That occurs because, if not set, MAX_POSSIBLE_PHYSMEM_BITS will default
to BITS_PER_LONG (32) in most cases, and, for PAE, _PFN_BITS will be
wrong: which may cause obj variable to overflow if PFN is HIGHMEM and
referencing any page above the 4GB watermark.

This commit exposes the BUG IF the architecture supports PAE AND does
not explicitly set MAX_POSSIBLE_PHYSMEM_BITS to supported value.

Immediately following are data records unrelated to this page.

theorem State.legCrcClose_keeps {P : State → Prop} [Closed P] {s : State} (h : P s) (smp : Nat) :
    P (State.legCrcClose s smp) := by
  unfold State.legCrcClose
  try dsimp only
  repeat' first
    | with_reducible assumption | intro _ | fail_if_no_progress (with_reducible refine keeps_lit ?_ rfl)
    | with_reducible apply State.setVlink_keeps | with_reducible apply State.each_keeps | with_reducible apply keeps_ite | split

theorem State.seatCarrier_keeps {P : State → Prop} [Closed P] {s : State} (h : P s) (c : Nat) (r : CarrierRec) (tp : Nat) (t : Nat) :
    P (State.seatCarrier s c r tp t) := by
  unfold State.seatCarrier
  try dsimp only
  repeat' first
    | with_reducible assumption | intro _ | fail_if_no_progress (with_reducible refine keeps_lit ?_ rfl)
    | with_reducible apply State.setCarrier_keeps | with_reducible apply State.setNat_keeps | with_reducible apply foldl_keeps
    | with_reducible apply foldl_fst_keeps | with_reducible apply foldl_snd_keeps | with_reducible apply keeps_ite | split

theorem State.carriersS0_keeps {P : State → Prop} [Closed P] {s : State} (h : P s) (smp : Nat) (t : Nat) :
    P (State.carriersS0 s smp t) := by
  unfold State.carriersS0
  try dsimp only
  repeat' first
    | with_reducible assumption | intro _ | fail_if_no_progress (with_reducible refine keeps_lit ?_ rfl)
    | with_reducible apply State.seatCarrier_keeps | with_reducible apply State.setCarrier_keeps | with_reducible apply State.each_keeps
    | with_reducible apply keeps_ite | split

theorem State.mirrorCheck_keeps {P : State → Prop} [Closed P] {s : State} (h : P s) (smp : Nat) (form : Option Formation) (own : List Nat) :
    P (State.mirrorCheck s smp form own) := by
  unfold State.mirrorCheck
  try dsimp only
  repeat' first
    | with_reducible assumption | intro _ | fail_if_no_progress (with_reducible refine keeps_lit ?_ rfl)
    | with_reducible apply State.writePend_keeps | with_reducible apply State.diverge_keeps | with_reducible apply State.each_keeps
    | with_reducible apply State.setFld_keeps | with_reducible apply keeps_ite | split

/-! ## KernelRun -/

theorem State.kcur_keeps {P : State → Prop} [Closed P] {s : State} (h : P s) (f : KernSet → KernSet) :
    P (State.kcur s f) := by
  unfold State.kcur
  try dsimp only
  repeat' first
    | with_reducible assumption | fail_if_no_progress (with_reducible refine keeps_lit ?_ rfl)

theorem State.kboth_keeps {P : State → Prop} [Closed P] {s : State} (h : P s) (f : KernSet → KernSet) :
    P (State.kboth s f) := by
  unfold State.kboth
  try dsimp only
  repeat' first
    | with_reducible assumption | fail_if_no_progress (with_reducible refine keeps_lit ?_ rfl)

theorem State.gmApply_keeps {P : State → Prop} [Closed P] {s : State} (h : P s) (e : GmEff) (x : GmSample) :
    P (State.gmApply s e x) := by
  unfold State.gmApply
  try dsimp only
  repeat' first
    | with_reducible assumption | intro _ | fail_if_no_progress (with_reducible refine keeps_lit ?_ rfl)
    | with_reducible apply State.kboth_keeps | with_reducible apply State.when_keeps

theorem State.gridOpen_keeps {P : State → Prop} [Closed P] {s : State} (h : P s) :
    P (State.gridOpen s) := by
  unfold State.gridOpen
  try dsimp only
  repeat' first
    | with_reducible assumption | with_reducible apply State.isoEnd_keeps | with_reducible apply State.isoBegin_keeps

theorem State.bridge_keeps {P : State → Prop} [Closed P] {s : State} (h : P s) (blocked : Bool) :
    P (State.bridge s blocked) := by
  unfold State.bridge
  try dsimp only
  repeat' first
    | with_reducible assumption | intro _ | fail_if_no_progress (with_reducible refine keeps_lit ?_ rfl)
    | with_reducible apply State.blockGroup_keeps | with_reducible apply State.each_keeps | with_reducible apply keeps_ite | split

theorem State.bridgeS0_keeps {P : State → Prop} [Closed P] {s : State} (h : P s) :
    P (State.bridgeS0 s) := by
  unfold State.bridgeS0
  try dsimp only
  repeat' first
    | with_reducible assumption | intro _ | fail_if_no_progress (with_reducible refine keeps_lit ?_ rfl)
    | with_reducible apply State.syncGroup_keeps | with_reducible apply State.each_keeps | with_reducible apply State.setFld_keeps
    | with_reducible apply keeps_ite | split

theorem State.gmRun_keeps {P : State → Prop} [Closed P] {s : State} (h : P s) (cfg : KernCfg) (b : KernBases) (kin : KIn) :
    P (State.gmRun s cfg b kin) := by
  unfold State.gmRun
  try dsimp only
  repeat' first
    | with_reducible assumption | intro _ | fail_if_no_progress (with_reducible refine keeps_lit ?_ rfl)
    | with_reducible apply State.gmApply_keeps | with_reducible apply State.kcur_keeps | with_reducible apply State.writePend_keeps
    | with_reducible apply keeps_ite | split

theorem State.modOut_keeps {P : State → Prop} [ClosedM P] {s : State} (h : P s) (e : Nat) (c : Nat) (cfg : KernCfg) (fv : Nat) :
    P (State.modOut s e c cfg fv) := by
  unfold State.modOut
  try dsimp only
  repeat' first
    | with_reducible assumption | intro _ | fail_if_no_progress (with_reducible refine keeps_lit ?_ rfl)
    | with_reducible apply State.bridge_keeps | with_reducible apply State.engStore_keeps | with_reducible apply State.each_keeps

theorem State.kernMod_keeps {P : State → Prop} [ClosedM P] {s : State} (h : P s) (e : Nat) (c : Nat) (t : TaskDef) (cfg : KernCfg) (b : KernBases) (kin : KIn) (m : KMod) :
    P (State.kernMod s e c t cfg b kin m) := by
  unfold State.kernMod
  try dsimp only
  repeat' first
    | with_reducible assumption | intro _ | fail_if_no_progress (with_reducible refine keeps_lit ?_ rfl)
    | with_reducible apply State.modOut_keeps | with_reducible apply State.gmRun_keeps | with_reducible apply State.kcur_keeps
    | with_reducible apply State.writePend_keeps | with_reducible apply State.bumpFree_keeps | with_reducible apply keeps_ite | split

theorem State.probeOut_keeps {P : State → Prop} [ClosedM P] {s : State} (h : P s) (e : Nat) (c : Nat) (b : KernBases) (kin : KIn) :
    P (State.probeOut s e c b kin) := by
  unfold State.probeOut
  try dsimp only
  repeat' first
    | with_reducible assumption | intro _ | fail_if_no_progress (with_reducible refine keeps_lit ?_ rfl)
    | with_reducible apply State.engStore_keeps | with_reducible apply State.each_keeps

theorem State.kernRun_keeps {P : State → Prop} [ClosedM P] {s : State} (h : P s) (e : Nat) (c : Nat) (t : TaskDef) :
    P (State.kernRun s e c t) := by
  unfold State.kernRun
  try dsimp only
  repeat' first
    | with_reducible assumption | intro _ | fail_if_no_progress (with_reducible refine keeps_lit ?_ rfl)
    | with_reducible apply State.probeOut_keeps | with_reducible apply State.kernMod_keeps | with_reducible apply State.setCtx_keeps
    | with_reducible apply State.bumpFree_keeps | with_reducible apply State.each_keeps | with_reducible apply keeps_ite | split

theorem State.statPost_keeps {P : State → Prop} [ClosedM P] {s : State} (h : P s) (mb : Nat) (bs : List Byte) :
    P (State.statPost s mb bs) := by
  unfold State.statPost
  try dsimp only
  repeat' first
    | with_reducible assumption | fail_if_no_progress (with_reducible refine keeps_lit ?_ rfl) | with_reducible apply State.mailPost_keeps
    | with_reducible apply State.setMemBytes_keeps | with_reducible apply keeps_ite | split

theorem State.gmRelease_keeps {P : State → Prop} [ClosedM P] {s : State} (h : P s) (cfg : KernCfg) (g : GmSt) :
    P (State.gmRelease s cfg g) := by
  unfold State.gmRelease
  try dsimp only
  repeat' first
    | with_reducible assumption | intro _ | fail_if_no_progress (with_reducible refine keeps_lit ?_ rfl)
    | with_reducible apply State.statPost_keeps | with_reducible apply State.bridge_keeps | with_reducible apply State.gridOpen_keeps
    | with_reducible apply State.kcur_keeps | with_reducible apply State.when_keeps | with_reducible apply keeps_ite | split

theorem State.kernRelMod_keeps {P : State → Prop} [ClosedM P] {s : State} (h : P s) (cfg : KernCfg) (m : KMod) :
    P (State.kernRelMod s cfg m) := by
  unfold State.kernRelMod
  try dsimp only
  repeat' first
    | with_reducible assumption | fail_if_no_progress (with_reducible refine keeps_lit ?_ rfl)
    | with_reducible apply State.gmRelease_keeps | with_reducible apply State.statPost_keeps | with_reducible apply keeps_ite | split

theorem State.kernelRelease_keeps {P : State → Prop} [ClosedM P] {s : State} (h : P s) (t : TaskDef) :
    P (State.kernelRelease s t) := by
  unfold State.kernelRelease
  try dsimp only
  repeat' first
    | with_reducible assumption | intro _ | fail_if_no_progress (with_reducible refine keeps_lit ?_ rfl)
    | with_reducible apply State.kernRelMod_keeps | with_reducible apply State.each_keeps | split

theorem State.kernLatch_keeps {P : State → Prop} [Closed P] {s : State} (h : P s) (t : TaskDef) :
    P (State.kernLatch s t) := by
  unfold State.kernLatch
  try dsimp only
  repeat' first
    | with_reducible assumption | intro _ | fail_if_no_progress (with_reducible refine keeps_lit ?_ rfl)
    | with_reducible apply State.setCtx_keeps | with_reducible apply keeps_ite | split

theorem State.startRun_keeps {P : State → Prop} [Closed P] {s : State} (h : P s) (e : Nat) (c : Nat) (t : TaskDef) :
    P (State.startRun s e c t) := by
  unfold State.startRun
  try dsimp only
  repeat' first
    | with_reducible assumption | intro _ | fail_if_no_progress (with_reducible refine keeps_lit ?_ rfl)
    | with_reducible apply State.setTstate_keeps | with_reducible apply State.setCtx_keeps | with_reducible apply foldl_keeps
    | with_reducible apply foldl_fst_keeps | with_reducible apply foldl_snd_keeps

theorem execTaskStart_keeps {P : State → Prop} [ClosedM P] {s : State} (h : P s) (e : EngIx) :
    KeepsO P (execTaskStart e s) := by
  unfold execTaskStart
  try dsimp only
  repeat' first
    | with_reducible assumption | intro _ | fail_if_no_progress (with_reducible refine keeps_lit ?_ rfl)
    | with_reducible apply State.startRun_keeps | with_reducible apply State.kernRun_keeps | with_reducible apply State.setTstate_keeps
    | with_reducible apply keeps_ite | with_reducible apply keeps_next | with_reducible apply keeps_iteO | split

theorem State.gmWord_keeps {P : State → Prop} [ClosedM P] {s : State} (h : P s) (cmd : Nat) (cseq : Word) (cmdN : Nat) :
    P (State.gmWord s cmd cseq cmdN) := by
  unfold State.gmWord
  try dsimp only
  repeat' first
    | with_reducible assumption | fail_if_no_progress (with_reducible refine keeps_lit ?_ rfl)
    | with_reducible apply State.setMemBytes_keeps | split

theorem execStart_keeps {P : State → Prop} [ClosedM P] {s : State} (h : P s) (cseq : Word) (cmdN : Nat) :
    KeepsO P (execStart cseq cmdN s) := by
  unfold execStart
  try dsimp only
  repeat' first
    | with_reducible assumption | with_reducible apply State.gmWord_keeps | with_reducible apply keeps_next

theorem execStop_keeps {P : State → Prop} [ClosedM P] {s : State} (h : P s) (cseq : Word) (cmdN : Nat) :
    KeepsO P (execStop cseq cmdN s) := by
  unfold execStop
  try dsimp only
  repeat' first
    | with_reducible assumption | with_reducible apply State.gmWord_keeps | with_reducible apply keeps_next

theorem execOpenGrid_keeps {P : State → Prop} [ClosedM P] {s : State} (h : P s) (cseq : Word) (cmdN : Nat) :
    KeepsO P (execOpenGrid cseq cmdN s) := by
  unfold execOpenGrid
  try dsimp only
  repeat' first
    | with_reducible assumption | with_reducible apply State.gmWord_keeps | with_reducible apply keeps_next

theorem execConnect_keeps {P : State → Prop} [ClosedM P] {s : State} (h : P s) (cseq : Word) (cmdN : Nat) :
    KeepsO P (execConnect cseq cmdN s) := by
  unfold execConnect
  try dsimp only
  repeat' first
    | with_reducible assumption | with_reducible apply State.gmWord_keeps | with_reducible apply keeps_next

theorem execConnectNow_keeps {P : State → Prop} [ClosedM P] {s : State} (h : P s) (cseq : Word) (cmdN : Nat) :
    KeepsO P (execConnectNow cseq cmdN s) := by
  unfold execConnectNow
  try dsimp only
  repeat' first
    | with_reducible assumption | with_reducible apply State.gmWord_keeps | with_reducible apply keeps_next

theorem execWithdrawConnect_keeps {P : State → Prop} [ClosedM P] {s : State} (h : P s) (cseq : Word) (cmdN : Nat) :
    KeepsO P (execWithdrawConnect cseq cmdN s) := by
  unfold execWithdrawConnect
  try dsimp only
  repeat' first
    | with_reducible assumption | with_reducible apply State.gmWord_keeps | with_reducible apply keeps_next

/-! ## FrameRel -/

theorem State.missRelease_keeps {P : State → Prop} [Closed P] {s : State} (h : P s) (t : TaskDef) (smp : Nat) :
    P (State.missRelease s t smp) := by
  unfold State.missRelease
  try dsimp only
  repeat' first
    | with_reducible assumption | intro _ | fail_if_no_progress (with_reducible refine keeps_lit ?_ rfl)
    | with_reducible apply State.probeEntry_keeps | with_reducible apply State.rplMissed_keeps | with_reducible apply State.withhold_keeps
    | with_reducible apply State.discardBanks_keeps | with_reducible apply State.setTstate_keeps | with_reducible apply State.setCtx_keeps
    | with_reducible apply State.raise_keeps | with_reducible apply State.stepOff_keeps | with_reducible apply State.count_keeps
    | with_reducible apply State.each_keeps | with_reducible apply State.setFlag_keeps | with_reducible apply State.setFld_keeps
    | with_reducible apply keeps_ite | split

theorem State.judgeRelease_keeps {P : State → Prop} [Closed P] {s : State} (h : P s) (t : TaskDef) (smp : Nat) :
    P (State.judgeRelease s t smp) := by
  unfold State.judgeRelease
  try dsimp only
  repeat' first
    | with_reducible assumption | intro _ | fail_if_no_progress (with_reducible refine keeps_lit ?_ rfl)
    | with_reducible apply State.missRelease_keeps | with_reducible apply State.setCtx_keeps | with_reducible apply State.setFld_keeps
    | with_reducible apply keeps_ite | split

theorem State.judgeAll_keeps {P : State → Prop} [Closed P] {s : State} (h : P s) (smp : Nat) :
    P (State.judgeAll s smp) := by
  unfold State.judgeAll
  try dsimp only
  repeat' first
    | with_reducible assumption | intro _ | with_reducible apply State.judgeRelease_keeps | with_reducible apply State.each_keeps

theorem State.releaseOf_keeps {P : State → Prop} [ClosedM P] {s : State} (h : P s) (t : TaskDef) (p : RunPub) (binds : List OutBind) (smp : Nat) :
    P (State.releaseOf s t p binds smp) := by
  unfold State.releaseOf
  try dsimp only
  repeat' first
    | with_reducible assumption | intro _ | fail_if_no_progress (with_reducible refine keeps_lit ?_ rfl)
    | with_reducible apply State.kernelRelease_keeps | with_reducible apply State.probeEntry_keeps
    | with_reducible apply State.supvEval_keeps | with_reducible apply State.releaseBank_keeps | with_reducible apply State.each_keeps
    | with_reducible apply keeps_ite | split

Link: https://bugs.linaro.org/show_bug.cgi?id=3765#c17
Signed-off-by: Rafael David Tinoco <rafael.tinoco@linaro.org>

---
 mm/zsmalloc.c | 18 ++++++++++++++++--
 1 file changed, 16 insertions(+), 2 deletions(-)

-- 
2.19.1

Comments

Sergey Senozhatsky Oct. 25, 2018, 5:29 a.m. UTC | #1
On (10/24/18 22:27), Rafael David Tinoco wrote:
>  static unsigned long location_to_obj(struct page *page, unsigned int obj_idx)

>  {

> -	unsigned long obj;

> +	unsigned long obj, pfn;

> +

> +	pfn = page_to_pfn(page);

> +

> +	if (unlikely(OBJ_OVERFLOW(pfn)))

> +		BUG();


The trend these days is to have less BUG/BUG_ON-s in the kernel.

	-ss
Rafael David Tinoco Oct. 25, 2018, 11:03 a.m. UTC | #2
On Thu, Oct 25, 2018 at 2:29 AM, Sergey Senozhatsky
<sergey.senozhatsky.work@gmail.com> wrote:
> On (10/24/18 22:27), Rafael David Tinoco wrote:

>>  static unsigned long location_to_obj(struct page *page, unsigned int obj_idx)

>>  {

>> -     unsigned long obj;

>> +     unsigned long obj, pfn;

>> +

>> +     pfn = page_to_pfn(page);

>> +

>> +     if (unlikely(OBJ_OVERFLOW(pfn)))

>> +             BUG();

>

> The trend these days is to have less BUG/BUG_ON-s in the kernel.

>

>         -ss


For this case, IMHO, it is worth.

It will avoid a investigation like:
https://bugs.linaro.org/show_bug.cgi?id=3765#c7 and and #c8, where I
had to poison slab allocation - to force both zs_handle and zspage
slabs not to be merged - and to make sure the zspage slab had a good
magic number AND to identify why the bad paging request happened.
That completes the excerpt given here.